▶ **AIM OF THE TASK**: Your answer should be the exact lines of the data below from the one containing "field := paramField x false" through the one containing "let (a, q, e)"; please include nothing else.
== Segment start ==
/-! ### SET_PARAM and GET_PARAM (R164 to R170) -/

/-- Step 8 for a parameter command (R168). -/
def paramField (x : Ctx) (setting : Bool) : Option Status :=
  match paramDef (x.get 0 2) with
  | none => some Status.paramUnknown
  | some p => firstFail [needs (!(setting && p.admin) || x.isAdmin) Status.adminOnly, needs (p.scope.indexOk (x.get 4 4)) Status.fieldInvalid]

/-- Step 9 for a parameter command. -/
def Dev.paramObject (d : Dev) (x : Ctx) : Option Status :=
  match paramDef (x.get 0 2) with
  | none => none
  | some p => d.scopeObject x p.scope (x.get 4 4)

/-- The response payload of SET_PARAM and GET_PARAM (Table 04-22). -/
def paramReply (x : Ctx) (applied pending eff : Nat) : List Byte :=
  leBytes 2 (x.get 0 2) ++ zeros 2 ++ leBytes 4 (x.get 4 4) ++ leBytes 8 applied ++ leBytes 8 pending ++ leBytes 8 eff

/-- SET_PARAM (R168). -/
def cmdSetParam : Cmd :=
  { opcode := 0x0101
    check := fun d x =>
      { lenOk := x.r.len == 16
        rsvOk := x.rsv 2 2
        field := paramField x true
        object := d.paramObject x }
    run := fun d x _ =>
      match paramDef (x.get 0 2) with
      | none => { dev := d }
      | some p =>
        let (d, a, q, e) := d.setParam p (x.get 4 4) (x.get 8 8)
        { dev := d, payload := paramReply x a q e } }

/-- SET_PARAM (R168). -/
def execSetParam (w : Window) (r : Request) (s : State) : Out := s.onDoorbell cmdSetParam w r

/-- GET_PARAM (R168). -/
def cmdGetParam : Cmd :=
  { opcode := 0x0102
    check := fun d x =>
      { lenOk := x.r.len == 16
        rsvOk := x.rsv 2 2 && x.rsv 8 8
        field := paramField x false
        object := d.paramObject x }
    run := fun d x _ =>
      match paramDef (x.get 0 2) with
      | none => { dev := d }
      | some p =>
        let (a, q, e) := d.getParam p (x.get 4 4)
        { dev := d, payload := paramReply x a q e } }

/-- GET_PARAM (R168). -/
def execGetParam (w : Window) (r : Request) (s : State) : Out := s.onDoorbell cmdGetParam w r

/-! ### Trouble words (R173, R174) -/

/-- READ_TROUBLE (R173). -/
def cmdReadTrouble : Cmd :=
  { opcode := 0x0104
    check := fun _ x => { lenOk := x.r.len == 0 }
    run := fun d _ _ => { dev := d, payload := d.troubleBytes } }

/-- READ_TROUBLE (R173). -/
def execReadTrouble (w : Window) (r : Request) (s : State) : Out := s.onDoorbell cmdReadTrouble w r

/-- The entries of CLEAR_STICKY: WORD, INDEX and MASK (R174). -/
def stickyEntries (x : Ctx) : List (Nat × Nat × Nat) :=
  (List.range (x.get 0 2)).map (fun k => (x.get (8 + 16 * k) 1, x.get (10 + 16 * k) 2, x.get (16 + 16 * k) 8))

/-- Whether the reserved bytes of entry `k` are 0, and its MASK names only defined bits of its word (R174). -/
def stickyEntryRsv (x : Ctx) (k : Nat) : Bool :=
  let word := x.get (8 + 16 * k) 1
  let t := TroubleWord.ofCode word
  x.rsv (9 + 16 * k) 1 && x.rsv (12 + 16 * k) 4 &&
  (decide (3 < word) || (x.get (16 + 16 * k) 8 ||| (stickyMask t ||| rollupMask t)) == (stickyMask t ||| rollupMask t))

/-- Whether INDEX lies in its word's range (R174). -/
def stickyIndexOk (word i : Nat) : Bool := if word = 0 then decide (i < 128) else if word = 1 then decide (i < 8) else i == 0

/-- Entries of CLEAR_STICKY applied in order: the device, and the masks cleared. -/
def Dev.clearEntries (d : Dev) (l : List (Nat × Nat × Nat)) : Dev × List Byte :=
  match l with
  | [] => (d, [])
  | (w, i, m) :: r =>
    let (d, c) := d.clearBits (TroubleWord.ofCode w) i m
    let (d, bs) := Dev.clearEntries d r
    (d, leBytes 8 c ++ bs)

/-- CLEAR_STICKY (R174). -/
def cmdClearSticky : Cmd :=
  { opcode := 0x0105
    admin := true
    check := fun _ x =>
      { lenOk := x.r.len == 8 + 16 * x.get 0 2
        rsvOk := x.rsv 2 6 && (List.range (x.get 0 2)).all (stickyEntryRsv x)
        field := needs (decide (1 ≤ x.get 0 2 && x.get 0 2 ≤ 122) &&
                   (stickyEntries x).all (fun e => decide (e.1 ≤ 3) && stickyIndexOk e.1 e.2.1)) Status.fieldInvalid }
    run := fun d x _ =>
      let (d, bs) := d.clearEntries (stickyEntries x)
      { dev := d, payload := leBytes 2 (x.get 0 2) ++ zeros 6 ++ bs } }

/-- CLEAR_STICKY (R174). -/
def execClearSticky (w : Window) (r : Request) (s : State) : Out := s.onDoorbell cmdClearSticky w r

/-! ### UNIT_MAP (R52) -/

/-- The fuses of region die `r`. -/
def Dev.dieFuses (d : Dev) (r : Nat) : DieFuses := d.boot.fuses.dies.getD r DieFuses.full

/-- Indices of a list of fused states that are in one state. -/
def fusedAs (l : List FuseState) (s : FuseState) : List Nat := (List.range l.length).filter (fun i => l[i]? == some s)

/-- The physical block behind global block `g` (R51, R687). -/
def Dev.physBlock (d : Dev) (g : Nat) : Nat :=
  match (d.block g).physOverride with
  | some p => p
  | none => (fusedAs (d.dieFuses (d.regionOfBlock g)).blocks .enabled).getD (g % d.B) 0

/-- The fused cell states of the physical block behind global block `g`. -/
def Dev.cellFuses (d : Dev) (g : Nat) : List FuseState := (d.dieFuses (d.regionOfBlock g)).cells.getD (d.physBlock g) []

/-- The physical cell behind logical cell `c` of global block `g`. -/
def Dev.physCell (d : Dev) (g c : Nat) : Nat :=
  match (d.block g).cellSpares.find? (fun p => p.2 == c) with
  | some p => p.1
  | none => (fusedAs (d.cellFuses g) .enabled).getD c 0

/-- STATE of a UNIT_MAP entry (Table 02-10). -/
def Dev.mapState (d : Dev) (c : UnitClass) (i : Nat) : Nat :=
  let u := d.unit c i
  let b := d.unit .block (blockOfUnit c i)
  if u.service = .absent then 4
  else if u.service = .quarantined then 2
  else if u.service = .fenced || b.service == .fenced || (d.region (d.regionOfUnit c i)).fenced then 3
  else if u.gated || (b.gated && c != .block) then 5
  else if u.service = .demoted then 1
  else 0

/-- A UNIT_MAP entry (Table 02-10). -/
def mapEntry (logical physBlock physUnit st : Nat) : List Byte :=
  leBytes 2 logical ++ leBytes 1 physBlock ++ leBytes 1 physUnit ++ leBytes 1 st ++ zeros 3

/-- Spare blocks of region `r` that are not mapped in. -/
def Dev.freeSpareBlocks (d : Dev) (r : Nat) : List Nat :=
  let used := (List.range d.B).map (fun b => d.physBlock (r * d.B + b))
  (fusedAs (d.dieFuses r).blocks .spare).filter (fun p => !used.contains p)

/-- The spare cell of global block `g`, while it is not mapped in. -/
def Dev.freeSpareCells (d : Dev) (g : Nat) : List Nat :=
  (fusedAs (d.cellFuses g) .spare).filter (fun p => !((d.block g).cellSpares.any (fun q => q.1 == p)))

/-- Blocks of region `r` that hold a logical index, by global index. -/
def Dev.indexedBlocks (d : Dev) (r : Nat) : List Nat :=
  ((List.range d.B).map (fun b => r * d.B + b)).filter (fun g => (d.unit .block g).service != .absent)

/-- The result of UNIT_MAP for a region and a kind (R52). -/
def Dev.unitMap (d : Dev) (r kind : Nat) : List Byte :=
  if kind = 0 then
    ((List.range d.B).map (fun b => r * d.B + b)).flatMap (fun g => mapEntry g (d.physBlock g) 0xFF (d.mapState .block g)) ++
    (d.freeSpareBlocks r).flatMap (fun p => mapEntry 0xFFFF p 0xFF 6)
  else if kind = 1 then
    (d.indexedBlocks r).flatMap (fun g => (List.range 16).flatMap (fun c =>
      mapEntry (g * 16 + c) (d.physBlock g) (d.physCell g c) (d.mapState .cell (g * 16 + c)))) ++
    (sortByKey (fun p => p.1 * 32 + p.2) ((d.indexedBlocks r).flatMap (fun g => (d.freeSpareCells g).map (fun c => (d.physBlock g, c))))).flatMap
      (fun p => mapEntry 0xFFFF p.1 p.2 6)
  else
    (d.indexedBlocks r).flatMap (fun g => (List.range 4).flatMap (fun l =>
      mapEntry (g * 4 + l) (d.physBlock g) l (d.mapState .lane (g * 4 + l))))

/-- UNIT_MAP (R52). -/
def cmdUnitMap : Cmd :=
  { opcode := 0x0106
    since := 0x0200
    admin := true
    ticketed := true
    check := fun _ x =>
      { lenOk := x.r.len == 8
        sgl := true
        rsvOk := x.rsv 2 6
        field := needs (decide (x.get 0 1 < 8 && x.get 1 1 < 3)) Status.fieldInvalid }
    run := fun d _ _ => { dev := d } }

/-- UNIT_MAP (R52). -/
def execUnitMap (w : Window) (r : Request) (s : State) : Out := s.onDoorbell cmdUnitMap w r

/-- Ticket `n` of window `w` when it is outstanding for the given opcode: the event of its completion has no effect on any other. -/
def Dev.ticketOf (d : Dev) (w n opcode : Nat) : Option Ticket := (d.ticket? w n).filter (fun t => t.opcode == opcode)

/-- The unit map written to the scatter list, and the ticket completed (R52). -/
def Dev.unitMapDone (d : Dev) (w n : Nat) : Dev :=
  match d.ticketOf w n 0x0106 with
  | none => d
  | some t => d.completeWith w n (d.unitMap (leAt t.req 0 1) (leAt t.req 1 1))

/-- UNIT_MAP_DONE (R52). -/
def execUnitMapDone (w : Window) (ticket : Nat) (s : State) : Out := s.onRunning (fun d => d.unitMapDone w.num ticket)

/-! ### Opcodes that are not defined (R159, Table 04-16 step 3) -/

/-- A doorbell that carries an opcode of no row: nothing of its own is checked, and step 3 refuses it. -/
def cmdUnknown (opcode : Nat) : Cmd := { opcode := opcode, since := 2 ^ 16, check := fun _ _ => {}, run := fun d _ _ => { dev := d } }

/-! ### Registers of the windows (Tables 04-10, 04-11) -/

/-- A write of MBX_IRQ: pending bits clear where 1 is written; an enable written 1 over a pending bit sends a message (R140). -/
def Dev.writeIrq (d : Dev) (w v : Nat) : Dev :=
  let x := d.win w
  let y : Win := { x with
    eventPending := x.eventPending && !bitOf v 9, donePending := x.donePending && !bitOf v 8, eventEn := bitOf v 1, doneEn := bitOf v 0 }
  let d := d.setWin w y
  let d := if bitOf v 1 && y.eventPending then d.emit (.msix w) else d
  if bitOf v 0 && y.donePending then d.emit (.msix w) else d

/-- MBX_IRQ_WRITE (R140). -/
def execMbxIrqWrite (w : Window) (value : Nat) (s : State) : Out := s.onRunning (fun d => d.writeIrq w.num value)

/-- A write of EVT_HEAD: entries are freed, and staged events are posted into them (R153, R154). -/
def Dev.writeHead (d : Dev) (w v : Nat) : Dev := (d.modWin w (fun x => { x with head := v % ringEntries })).flushStaged w

/-- EVT_HEAD_WRITE (R153). -/
def execEvtHeadWrite (w : Window) (value : Nat) (s : State) : Out := s.onRunning (fun d => d.writeHead w.num value)

/-- TICK_COUNT_LO_READ: the lower half is returned and the upper half latched (R17). -/
def execTickCountLoRead (s : State) : Out :=
  s.onRunning (fun d => ({ d with tick := { d.tick with hiLatch := some (d.tick.count / 2 ^ 32) } }).emit (.readData (leBytes 4 d.tick.count)))

end Sys2Proof.Machine
end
== Segment end ==
▶ **EXERCISE SOLUTION**:
        field := paramField x false
        object := d.paramObject x }
    run := fun d x _ =>
      match paramDef (x.get 0 2) with
      | none => { dev := d }
      | some p =>
        let (a, q, e) := d.getParam p (x.get 4 4)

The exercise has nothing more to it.